Человеческое лицо, изображаемое через предмет, обессмысливается. «Это было то лицо, которое называют в общежитии кувшинным рылом» («Мертвые души», гл. VI). В «Записках сумасшедшего» лицо начальника отделения похоже на аптекарский пузырек. У Ивана Ивановича рот несколько похож на букву ижицу, у Ивана Никифоровича — нос в виде спелой сливы.

Во всех этих случаях, как это обычно у Гоголя, как будто нет социальной сатиры. Социальный характер определяется повествованием в целом. Но изображение лица через вещь возможно и как непосредственная политическая сатира. Во времена Людовика XVIII сатирические журналы Франции широко обошли изображение его лица в виде спелой груши — так изображались его отвислые щеки и несколько суживающееся кверху лицо.

Но не только лицо, вся человеческая фигура, описанная через мир вещей, мржет стать комической. «Агафья Федосеевна носила на голове чепец, три бородавки на носу и кофейный капот с желтенькими цветами. Весь стан ее похож был на кадушку, и оттого отыскать ее талию было так же трудно, как увидеть без зеркала свой нос. Ножки ее были коротенькие, сформированные на образец двух подушек». Несмотря на мягкость и округлость очертаний, Агафья Федосеевна изображается как женщина весьма властолюбивая. В «Мертвых душах» изображается сбитенщик с «самоваром из красной меди и лицом таким же красным, как самовар, так что издали можно бы подумать, что на окне стояло два самовара, если б один самовар не был с черною, как смоль, бородою». Григорий Григорьевич в «Иване Федоровиче Шпоньке» изображается следующим образом: «Григорий Григорьевич лег на постель, и казалось, огромная перина легла на другую». С этим интересно сопоставить изображение человека, данное Салтыковым-Щедриным в «Современной идиллии»: «Это был мужчина лет пятидесяти, чрезвычайно подвижный и совершенно овальный. Только весь он был составлен из разных овалов, связанных между собой ниткой, приводимой в движение скрытым механизмом.
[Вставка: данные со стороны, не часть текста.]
/-- Derived from R227, R230, R231, R233: WAITM on a plain home that already differs gives the value there; MSEND queues a deposit to the port of the
core its window names; PGET takes a full port's value and clears FULL, keeping OVERRUN. -/
def Obligations.WaitsAndPorts : Prop :=
  ∀ (s s' : State) (d a b : GReg) (size : AtSize) (sc : Scope) (async core : Bool) (port : BitVec 3) (l : Loc),
    let c := s.rdG b
    let ea := capAddr c
    let n := atBytes size
    let v := leNat (readBytes s.mem l.key n)
    (Claim.atomic ea = true → Reaches s c ea n permR .load l s' → Claim.Plain s' l ea n → s.c.sq = [] → s.c.loads = [] → s.c.wait = none →
      v ≠ (s.rdI a).toNat % 2 ^ (8 * n) →
      CompletesTo (.waitm size sc d a b) s s' (putI s'.c d (BitVec.ofNat 64 v)) (s.c.pc + 1)) ∧
    (let wa := (if core then 0x00F1 else 0x00F5) * 2 ^ 48 + (s.rdI a).toNat % 2 ^ 13 * 2 ^ 20
     s.c.strict = false → (core = true → s.c.sys = true) → s.locate s.party .store wa 8 = (.ok l, s') → l.remote = false → s.c.sq.length < 32 →
      let t := (l.key - spadBase) / 2 ^ 20
      CompletesTo (.msend async core port a b) s s' (Claim.queued s'.c
        [(.deposit t (s.getC t).task port.toNat (s.rdI b) async wa, homeOf l.key)]) (s.c.pc + 1)) ∧
    (s.c.portfull.getLsbD port.toNat = true → s.c.asyncs = [] →
      Completes (.pget d port) s (putI { s.c with portfull := s.c.portfull &&& ~~~((1 : BitVec 16) <<< port.toNat) } d (s.c.g' (48 + port.toNat)).int))

/-! ## Vector words (R235 to R310, R455) -/

/-- A vector or matrix word may execute at issue: it is no replay, no imprecise trap is due first, its ring slot is free (R455, R456). -/
structure Claim.Ready (s : State) : Prop where
  fresh : ∀ q, s.c.latch.src ≠ .replay q
  quiet : (s.c.tr.pend && !s.c.tr.exl) = false
  slot : s.c.slotBusy = false
  unit : (s.c.tr.pend && s.c.unitStopped) = false

/-- A guarded result: active lanes from `f`, the others as they were (R237). -/
def Claim.lanes (s : State) (k : KReg) (d : VReg) (f : Nat → Lane) : Vec :=
  Vector.ofFn (fun (l : Fin 16) => if (s.rdK k).getLsbD l then f l else (s.rdV d)[l])
/-- A guarded result, element by element of width `w`. -/
def Claim.elems (s : State) (k : KReg) (d : VReg) (w : Nat) (f : Nat → Nat → Int) : Vec :=
  Claim.lanes s k d (fun l => laneOf w (fun j => (f l j % 2 ^ w).toNat))
/-- A mask of the active lanes where `p` holds (R237). -/
def Claim.mask (s : State) (k : KReg) (p : Nat → Bool) : Mask :=
  BitVec.ofFnLE (fun (l : Fin 16) => (s.rdK k).getLsbD l && p l)

/-- The ring entry of the word in issue, done (R455). -/
def Claim.entry (c : Core) : RingEntry :=
  { seq := c.ringHead, status := 0, cls := if matrixWord c.latch.word then 2 else 1, eword := c.latch.word, pc := c.ringPc, half := c.latch.half }
/-- The word in issue has taken a ring entry, and RINGHEAD has advanced. -/
def Claim.took (c : Core) (e : RingEntry) : Core := { c with ring := mset c.ring (c.ringHead.toNat % 64) e, ringHead := c.ringHead + 1 }
/-- It has taken its entry, done. -/
def Claim.entered (c : Core) : Core := Claim.took c (Claim.entry c)
/-- It has taken its entry with a fault: cause, class, count and address or other record; PEND is set (R245, R290, R456). -/
def Claim.faulted (c : Core) (f : VFault) : Core :=
  { Claim.took c { Claim.entry c with status := 1, cause := f.cause, cls := f.cls, count := BitVec.ofNat 32 f.count, addr := f.addr, e5 := f.e5 } with
    tr := { c.tr with pend := true } }

/-- Instruction `i` completes with a vector register written and its ring entry taken, and nothing else. -/
def Claim.writesV (i : Instr) (s : State) (d : VReg) (x : Vec) : Prop := Completes i s (Claim.entered (putV s.c d x))
def Claim.writesK (i : Instr) (s : State) (d : KReg) (x : Mask) : Prop := Completes i s (Claim.entered (putK s.c d x))
def Claim.writesI (i : Instr) (s : State) (d : GReg) (x : Word) : Prop := Completes i s (Claim.entered (putI s.c d x))

/-- Derived from R236, R237, R250, R251, R252, R455: the integer vector words complete on all operands of a word that may issue; every
element of every active lane is the result of R251, an inactive lane keeps vD and gives 0 in a mask. -/
def Obligations.VectorInteger : Prop :=
  ∀ (s : State) (k e : KReg) (d a : VReg) (b : VSrc) (ty : VType) (cond : VCond) (sg : Bool) (n : BitVec 2),
    Claim.Ready s →
    let w := vtBits ty
    let src := s.rdElems b w
    let el := fun (v : Vec) (l j : Nat) => (elemAt w (laneAt v l) j : Int)
    let sx := fun (x : Int) => if vtS ty && decide (2 ^ (w - 1) ≤ x) then x - 2 ^ w else x
    let lo : Int := if vtS ty then -(2 ^ (w - 1)) else 0
    let hi : Int := if vtS ty then 2 ^ (w - 1) - 1 else 2 ^ w - 1
    let sat := fun (x : Int) => max lo (min hi x)
    let bin := fun (i : Instr) (f : Int → Int → Int → Int) =>
      Claim.writesV i s d (Claim.elems s k d w (fun l j => f (el (s.rdV a) l j) (el src l j) (el (s.rdV d) l j)))
    let bits := fun (i : Instr) (f : Lane → Lane → Lane) =>
      Claim.writesV i s d (Claim.lanes s k d (fun l => f (laneAt (s.rdV a) l) (laneAt src l)))
    bin (.vadd k d a b ty) (fun x y _ => x + y) ∧ bin (.vsub k d a b ty) (fun x y _ => x - y) ∧
    bin (.vmul k d a b ty) (fun x y _ => x * y) ∧ bin (.vmulh k d a b ty) (fun x y _ => sx x * sx y / 2 ^ w) ∧
    bin (.vmad k d a b ty) (fun x y z => z + x * y) ∧
    bits (.vand k d a b ty) (· &&& ·) ∧ bits (.vor k d a b ty) (· ||| ·) ∧ bits (.vxor k d a b ty) (· ^^^ ·) ∧
    bin (.vshl k d a b ty) (fun x y _ => x * 2 ^ (y.toNat % w)) ∧ bin (.vshr k d a b ty) (fun x y _ => x / 2 ^ (y.toNat % w)) ∧
    bin (.vsar k d a b ty) (fun x y _ => (if 2 ^ (w - 1) ≤ x then x - 2 ^ w else x) / 2 ^ (y.toNat % w)) ∧
    bin (.vmin k d a b ty) (fun x y _ => if sx x ≤ sx y then x else y) ∧ bin (.vmax k d a b ty) (fun x y _ => if sx x ≥ sx y then x else y) ∧
    bin (.vabs k d a ty) (fun x _ _ => |sx x|) ∧
    bin (.vpopc k d a ty) (fun x _ _ => (((List.range w).filter (fun i => bitOf x.toNat i)).length : Nat)) ∧
    bin (.vclz k d a ty) (fun x _ _ => (((List.range w).takeWhile (fun i => !bitOf x.toNat (w - 1 - i))).length : Nat)) ∧
    bin (.vadds k d a b ty) (fun x y _ => sat (sx x + sx y)) ∧ bin (.vsubs k d a b ty) (fun x y _ => sat (sx x - sx y)) ∧
    Claim.writesV (.vmovs k d a ty) s d (Claim.lanes s k d (fun l => BitVec.ofInt 32 (sat (laneAt (s.rdV a) l).toInt))) ∧
    Claim.writesV (.vext k d a n ty) s d (Claim.lanes s k d (fun l => BitVec.ofInt 32 (sx (el (s.rdV a) l n.toNat)))) ∧
    Claim.writesV (.vsel k d a b ty) s d (Vector.ofFn (fun (l : Fin 16) => if (s.rdK k).getLsbD l then (s.rdV a)[l] else src[l])) ∧
    (let f := fun (x : Lane) => if sg then x.toInt else (x.toNat : Int)
     let x := fun (l : Nat) => f (laneAt (s.rdV a) l)
     let y := fun (l : Nat) => f (laneAt (s.rdSrc b) l)
     Claim.writesK (.vcmp k e a b cond sg) s e (Claim.mask s k (fun l => match cond with
      | .eq => x l == y l | .ne => x l != y l | .lt => decide (x l < y l) | .le => decide (x l ≤ y l)
      | .ge => decide (y l ≤ x l) | .gt => decide (y l < x l))))

/-- What a floating-point word with results `f` of its active lanes does (R237, R243, R245): FPFLAGS collects the lanes' flags; with none of
them enabled the entry is done, else the entry records FPX, with the count of active lanes, the flags and the lanes that raised them. -/
def Claim.fpWord (i : Instr) (s u : State) (k : KReg) (d : Core → Core) (f : Nat → FFlags) : Prop :=
  let m := u.rdK k
  let ls := (List.range 16).filter (fun l => m.getLsbD l)
  let all := ls.foldl (fun x l => x ||| f l) 0
  let en := u.c.fpctl.extractLsb' 8 5
  let c := d { u.c with fpflags := u.c.fpflags ||| all }
  (all &&& en = 0 → CompletesTo i s u (Claim.entered c) (s.c.pc + 1)) ∧
  (all &&& en ≠ 0 →
    let hot := ((all &&& en).setWidth 64) ||| ((Claim.mask u k (fun l => f l &&& en != 0)).setWidth 64 <<< 16)
    CompletesTo i s u (Claim.faulted c { cause := 0x0F, count := ls.length, addr := hot }) (s.c.pc + 1))

/-- The common form: active lanes of vD take the results `f`. -/
def Claim.fpVec (i : Instr) (s u : State) (k : KReg) (d : VReg) (f : Nat → FRes) : Prop :=
  Claim.fpWord i s u k (fun c => putV c d (Claim.lanes u k d (fun l => (f l).1))) (fun l => (f l).2)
В середине находился основной овал — живот, и когда он начинал колыхаться, то и все прочие овалы и ова-лики приходили в движение». Это описание как будто прямо слркит иллюстрацией теории Бергсона. «Мы смеемся всякий раз, — говорит Бергсон, — когда личность производит на нас впечатление вещи». Но этот же пример вскрывает и недостаточность теории Бергсона. Изображение человека через вещь смешно не всегда, как утверждает Бергсон, а только тогда, когда вещь внутренне сопоставима с человеком и выражает некоторые его недостатки. В описании Салтыкова-Щедрина мы видим только вещь, которая уже потеряла свою связь с человеком и потому, собственно, уже не производит комического впечатления.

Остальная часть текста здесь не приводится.